Цивилизованные люди, которыми он повелевал, никак не могли объяснить себе иные привычки своего короля – в частности, его настойчивое стремление ночевать одному в покое или шатре. Паллантид вышел, лязгая доспехами, надетыми еще в полночь. Быстрым взглядом окинул пробудившийся лагерь: повсюду звякали кольчуги, меж длинных рядов палаток шевелились неясные тени людей.

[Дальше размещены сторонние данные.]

/-- Halt 7 in a deferral at a second, with a call that is live to 86460. -/
def deferring (secs : Nat) : State :=
  { halt with
    htb := { halt.htb with secs := secs, deferral := true }
    tts := { halt.tts with current := [aCall 21#16 86400] }
    params := { halt.params with deferLimit := 2 } }

/-- The last second at which the call is live and the next; one second before the limit and the limit;
the stand of an unpowered halt. -/
theorem test_meets_SecondIsCounted_deferred :
    let ends := fun (s : State) =>
      let t := after .serviceSecond s
      (t.htb.secs, t.htb.deferral, t.htb.ctr.deferLimit, t.tts.currentDate)
    let longer := fun n => { deferring n with tts := { halt.tts with current := [aCall 21#16 86520] } }
    (deferring 86459).powered = true ∧ (deferring 86459).htb.sync ≠ .unset
      ∧ (deferring 86459).htb.stand = 0 ∧ (deferring 86459).htb.deferral = true
      ∧ (deferring 86459).params.hour = (deferring 86459).htb.hour
      ∧ ends (deferring 86459) = (86460, true, 0, 100#16)
      ∧ ends (deferring 86460) = (61, false, 0, 101#16)
      ∧ ends (longer 86518) = (86519, true, 0, 100#16)
      ∧ ends (longer 86519) = (120, false, 1, 101#16)
      ∧ (after .serviceSecond { halt with
          powered := false, htb := { halt.htb with secs := 0, stand := 1 } }).htb.stand = 0 := by
  decide +kernel

/-- Halt 7 a second before the rollover, with a call at a given second. -/
def rolling (sched limit : Nat) : State :=
  { halt with
    htb := { halt.htb with secs := 86399 }
    tts := { halt.tts with current := [aCall 21#16 sched] }
    params := { halt.params with deferLimit := limit } }

/-- A call at 86340 is live and one at 86339 is not; limits 0 and 1. -/
theorem test_meets_RolloverSwitchesOrDefers :
    (∃ c ∈ (rolling 86340 1).tts.current, (c.state = .scheduled ∨ c.state = .running)
        ∧ 86400 ≤ c.expected + 60)
      ∧ (¬ ∃ c ∈ (rolling 86339 1).tts.current, (c.state = .scheduled ∨ c.state = .running)
        ∧ 86400 ≤ c.expected + 60)
      ∧ 0 < (rolling 86340 1).params.deferLimit ∧ (rolling 86340 0).params.deferLimit = 0
      ∧ (rolling 86339 1).params.hour = (rolling 86339 1).htb.hour
      ∧ (rolling 86339 1).sju.occupancy < 512 ∧ (rolling 86339 1).htb.secs = 86399 := by
  decide +kernel

/-- Halt 7 in a deferral, READY for date 101, with a CTRL FORCE_DAY_SWITCH at the front. -/
def forcing (secs : Nat) : State :=
  taking { halt with
    htb := { halt.htb with secs := secs, deferral := true }
    tts := { halt.tts with
      nextState := .ready, nextDate := 101#16, next := [aCall 22#16 40000] } } 5#8 [4#8, 0#8]

/-- At 86400 the forced switch makes NEXT CURRENT; at 86399 it does nothing. -/
theorem test_meets_RolloverSwitchesOrDefers_force :
    let t := after (.frameClassify .up resetPins) (forcing 86400)
    OwnFrame (forcing 86400) ⟨5#8, 7#16, centre, 5#8, [4#8, 0#8]⟩ [] 5#8
      ∧ ClockStands (rolling 86339 1) ∧ (forcing 86400).params.hour = (forcing 86400).htb.hour
      ∧ t.tts.current.map (·.key) = [⟨22#16, 100#16⟩] ∧ t.tts.nextState = .empty
      ∧ t.htb.date = 101#16
      ∧ (after (.frameClassify .up resetPins) (forcing 86399)).htb = (forcing 86399).htb := by
  unfold OwnFrame ClockStands
  decide +kernel
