theorem pauseExpiry_keepsBooks (p : Port) (s : State) : KeepsBooks s (execPauseExpiry p s) :=
  whenPowered_keepsBooks (.ite (modLsu_books s p (by exact fun _ => rfl)) (.refl s))

theorem txFrameEnd_keepsBooks (p : Port) (s : State) : KeepsBooks s (execTxFrameEnd p s) := by
  refine whenPowered_keepsBooks ?_
  split
  · exact (modCtr_books s p _).trans (chooseTx_books _ p)
  all_goals exact .refl s

theorem txFlagEnd_keepsBooks (p : Port) (s : State) : KeepsBooks s (execTxFlagEnd p s) := by
  refine whenPowered_keepsBooks ?_
  split
  · exact chooseTx_books s p
  all_goals exact .refl s

theorem txAbortEnd_keepsBooks (p : Port) (s : State) : KeepsBooks s (execTxAbortEnd p s) := by
  refine whenPowered_keepsBooks ?_
  split
  · exact restTx_books s p
  all_goals exact .refl s

theorem frameClassify_keepsBooks (p : Port) (pins : StrapPins) (s : State) :
    KeepsBooks s (execFrameClassify p pins s) := by
  refine whenPowered_keepsBooks ?_
  split
  · exact .refl s
  · exact (modPort_books s p (by exact fun _ => rfl)).trans (classify_books _ p pins _)

theorem minuteTick_keepsBooks (s : State) : KeepsBooks s (execMinuteTick s) := by
  refine whenPowered_keepsBooks (.ite (Books.trans ?_ (minuteTick_turns _).books) (.refl s))
  exact .same rfl rfl rfl

theorem uptimeSecond_keepsBooks (s : State) : KeepsBooks s (execUptimeSecond s) := by
  refine whenPowered_keepsBooks (Books.trans ?_ (compose_announces _).books)
  exact .same rfl rfl rfl

theorem buttonPress_keepsBooks (p : Platform) (s : State) : KeepsBooks s (execButtonPress p s) := by
  refine whenPowered_keepsBooks ?_
  split
  · exact .refl s
  · exact ((modIo_settles s p _).books.trans (noteActivity_books _ _)).trans (press_settles _ p).books

theorem resendExpiry_keepsBooks (k : Key) (s : State) : KeepsBooks s (execResendExpiry k s) := by
  refine whenPowered_keepsBooks ?_
  split
  · exact .ite (sendStopreq_trades s _).books (.refl s)
  · exact .refl s

theorem contactPulse_keepsBooks (p : Platform) (s : State) : KeepsBooks s (execContactPulse p s) :=
  whenPowered_keepsBooks (.ite (modSruCtr_announces s _).books
    ((modIo_settles s p _).books.trans (matchPulse_books _ p)))

theorem tpGap_keepsBooks (s : State) : KeepsBooks s (execTpGap s) := by
  refine whenPowered_keepsBooks ?_
  split
  all_goals exact .same rfl rfl rfl

theorem ackTimerExpiry_keepsBooks (s : State) : KeepsBooks s (execAckTimerExpiry s) :=
  whenPowered_keepsBooks (.ite ((goBack_settles s).books.trans (drain_announces _).books) (.refl s))

theorem screenMessageSent_keepsBooks (s : State) : KeepsBooks s (execScreenMessageSent s) := by
  refine whenPowered_keepsBooks (Books.trans ?_ (linkStart_announces _).books)
  exact .same rfl rfl rfl

theorem lowEnergyChange_keepsBooks (asserted : Bool) (s : State) :
    KeepsBooks s (execLowEnergyChange asserted s) := by
  refine whenPowered_keepsBooks (Books.trans ?_ (chooseEnergy_announces _).books)
  exact .same rfl rfl rfl

theorem activityExpiry_keepsBooks (s : State) : KeepsBooks s (execActivityExpiry s) := by
  refine whenPowered_keepsBooks (.ite (Books.trans (Books.trans ?_ (darkTest_announces _ _).books)
    (linkStart_announces _).books) (.refl s))
  exact .same rfl rfl rfl

theorem endWarmUp_books (s : State) : Books s s.endWarmUp := by
  obtain ⟨b, h⟩ := endWarmUp_frame s
  rw [h]
  exact .same rfl rfl rfl

/-- Every command leaves true books in a powered part. -/
theorem exec_keepsBooks (c : Instr) (s : State) : KeepsBooks s (exec c s) :=
  match c with
  | .powerUp held pins low => powerUp_keepsBooks held pins low s
  | .mainPowerLoss => mainPowerLoss_keepsBooks s
  | .flagReceived p =>
    show KeepsBooks s (execFlagReceived p s) from whenPowered_keepsBooks (emptyFlag_books s p)
  | .frameClosed p bits => frameClosed_keepsBooks p bits s
  | .abort p bits => abort_keepsBooks p bits s
  | .longFrame p => longFrame_keepsBooks p s
  | .octetGroup p => octetGroup_keepsBooks p s
  | .dwellExpiry p =>
    show KeepsBooks s (execDwellExpiry p s) from
      whenPowered_keepsBooks (.ite (modPort_books s p (by exact fun _ => rfl)) (.refl s))
  | .txFrameEnd p => txFrameEnd_keepsBooks p s
  | .txFlagEnd p => txFlagEnd_keepsBooks p s
  | .fillDueExpiry p =>
    show KeepsBooks s (execFillDueExpiry p s) from
      whenPowered_keepsBooks (.ite (modLsu_books s p (by exact fun _ => rfl)) (.refl s))
  | .periodExpiry p =>
    show KeepsBooks s (execPeriodExpiry p s) from
      whenPowered_keepsBooks (.ite (endPeriod_books s p) (.refl s))
  | .pauseExpiry p => pauseExpiry_keepsBooks p s
  | .intervalExpiry p => intervalExpiry_keepsBooks p s
  | .silenceExpiry p =>
    show KeepsBooks s (execSilenceExpiry p s) from
      whenPowered_keepsBooks (.ite (enterOutage_books s p _) (.refl s))
  | .retryExpiry p =>
    show KeepsBooks s (execRetryExpiry p s) from
      whenPowered_keepsBooks (.ite (enterHunt_books s p) (.refl s))
  | .frameClassify p pins => frameClassify_keepsBooks p pins s
  | .beaconTimerExpiry =>
    show KeepsBooks s (execBeaconTimerExpiry s) from
      whenPowered_keepsBooks (.ite (originateBeacon_books s) (.refl s))
  | .serviceSecond => serviceSecond_keepsBooks s
  | .uptimeSecond => uptimeSecond_keepsBooks s
  | .minuteTick => minuteTick_keepsBooks s
  | .buttonPress p => buttonPress_keepsBooks p s
  | .buttonRelease p =>
    show KeepsBooks s (execButtonRelease p s) from
      whenPowered_keepsBooks (modIo_settles s p _).books
  | .noTargetExpiry p =>
    show KeepsBooks s (execNoTargetExpiry p s) from
      whenPowered_keepsBooks
        (.ite ((modIo_settles s p _).books.trans (deriveLamps_announces _).books) (.refl s))
  | .resendExpiry k => resendExpiry_keepsBooks k s
  | .contactPulse p => contactPulse_keepsBooks p s
  | .contactLockoutExpiry p =>
    show KeepsBooks s (execContactLockoutExpiry p s) from
      whenPowered_keepsBooks (.ite (modIo_settles s p _).books (.refl s))
  | .screenMessageSent => screenMessageSent_keepsBooks s
  | .lowEnergyChange asserted => lowEnergyChange_keepsBooks asserted s
  | .activityExpiry => activityExpiry_keepsBooks s
  | .warmUpExpiry =>
    show KeepsBooks s (execWarmUpExpiry s) from
      whenPowered_keepsBooks (.ite (endWarmUp_books s) (.refl s))
  | .quote r => (serveQuote_serves r).keepsBooks s _
  | .cancelQuote slot => (serveCancel_serves slot).keepsBooks s _
  | .quoteExpiry i =>
    show KeepsBooks s (execQuoteExpiry i s) from
      whenPowered_keepsBooks (expireSlot_announces s i).books
  | .find r => (serveFind_serves r).keepsBooks s _
  | .issue r => (serveIssue_serves r).keepsBooks s _
  | .authTimerExpiry =>
    show KeepsBooks s (execAuthTimerExpiry s) from
      whenPowered_keepsBooks (.ite (abandonAuth_settles s _ _).books (.refl s))
  | .ticket n => (serveTicket_serves n).keepsBooks s _
  | .printed n => (servePrinted_serves n).keepsBooks s _
  | .void n => (serveVoid_serves n).keepsBooks s _
  | .ticketLimitExpiry n =>
    show KeepsBooks s (execTicketLimitExpiry n s) from
      whenPowered_keepsBooks (.ite (dropTicket_settles s n).books (.refl s))
  | .ackTimerExpiry => ackTimerExpiry_keepsBooks s
  | .notices count => (serveNotices_serves count).keepsBooks s _
  | .status => (answered_serves .ok fun u => .status u.terminalStatus).keepsBooks s _
  | .tpGap => tpGap_keepsBooks s
  | .terminalReplySent =>
    show KeepsBooks s (execTerminalReplySent s) from whenPowered_keepsBooks (.same rfl rfl rfl)
  | .idleLine p =>
    show KeepsBooks s (execIdleLine p s) from
      whenPowered_keepsBooks (.ite (modPort_books s p (by exact fun _ => rfl)) (.refl s))
  | .candidateFrameBegin p =>
    show KeepsBooks s (execCandidateFrameBegin p s) from
      whenPowered_keepsBooks (.ite (modPort_books s p (by exact fun _ => rfl)) (.refl s))
  | .txAbortEnd p => txAbortEnd_keepsBooks p s
  | .badMessage code form =>
    show KeepsBooks s (execBadMessage code form s) from
      whenPowered_keepsBooks (badMessage_books s code form)

/-- Settles O59. -/
theorem salesModeTrueAlways : Obligations.SalesModeTrueAlways :=
  keptByStep_of_exec (fun _ _ h => h) fun c s t e inv on => by
    obtain ⟨u, next, mode, -⟩ := exec_keepsBooks c s
    rw [e] at next
    cases Host.Outcome.next.inj next
    exact mode on inv

theorem ledgerTrue_iff (s : State) : LedgerTrue s ↔ (s.powered = true → LedgerIs s) :=
  ⟨fun h on => ⟨(h on).1, (h on).2.1, (h on).2.2.1, (h on).2.2.2⟩,
    fun h on => ⟨(h on).count, (h on).amount, (h on).held, (h on).auths⟩⟩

Звезды еще украшали западную половину неба, но на востоке уже трепетали розовые знамена рассвета, и на их фоне вздымались и опадали шелковые складки немедийского флага с вышитым на нем драконом.
Покинув Конана, Паллантид направился к небольшой палатке поблизости, в ней ночевали королевские оруженосцы. Разбуженные трубами, они один за другим выскакивали наружу. Паллантид как раз собирался поторопить их, но не успел. Из шатра короля послышался крик и тотчас же звук тяжелого удара, а потом – шум падения тела… и негромкий, медленный смех, от которого кровь заледенела в жилах отважного полководца.
Паллантид крутанулся на месте и кинулся обратно в шатер. Крик вырвался у него, когда он увидел могучего государя беспомощно распростертым на коврах. Громадный двуручный меч короля лежал у самой ладони: шатровый столб, перерубленный пополам, красноречиво говорил о том, куда был направлен удар. Паллантид на всякий случай выхватил из ножен собственный меч и тщательно осмотрел все углы. Однако шатер оказался пуст – так же пуст, как и тогда, когда он из него выходил.
– Государь!
Паллантид бросился на колени подле сраженного великана.
Глаза Конана были широко раскрыты. Он узнал верного полководца, губы его шевельнулись, но не смогли издать ни звука. И похоже, он не мог пошевелиться.
Снаружи донеслись голоса. Паллантид быстро поднялся и шагнул к дверной занавеске. Перед ней в ожидании стояли королевские оруженосцы и один из рыцарей, охранявших шатер.
– Мы слышали крик, – извиняющимся тоном обратился к Паллантиду рыцарь. – Надеюсь, с королем ничего не случилось?
Паллантид смерил его пристальным взглядом:
– Ты уверен, что ночью никто не входил в шатер и не выходил из него?
– Никто, кроме тебя, господин мой, – отвечал рыцарь.
У Паллантида не было причин сомневаться в честности охранника.
– Король споткнулся и выронил меч, – коротко сообщил он. – Отправляйся на место.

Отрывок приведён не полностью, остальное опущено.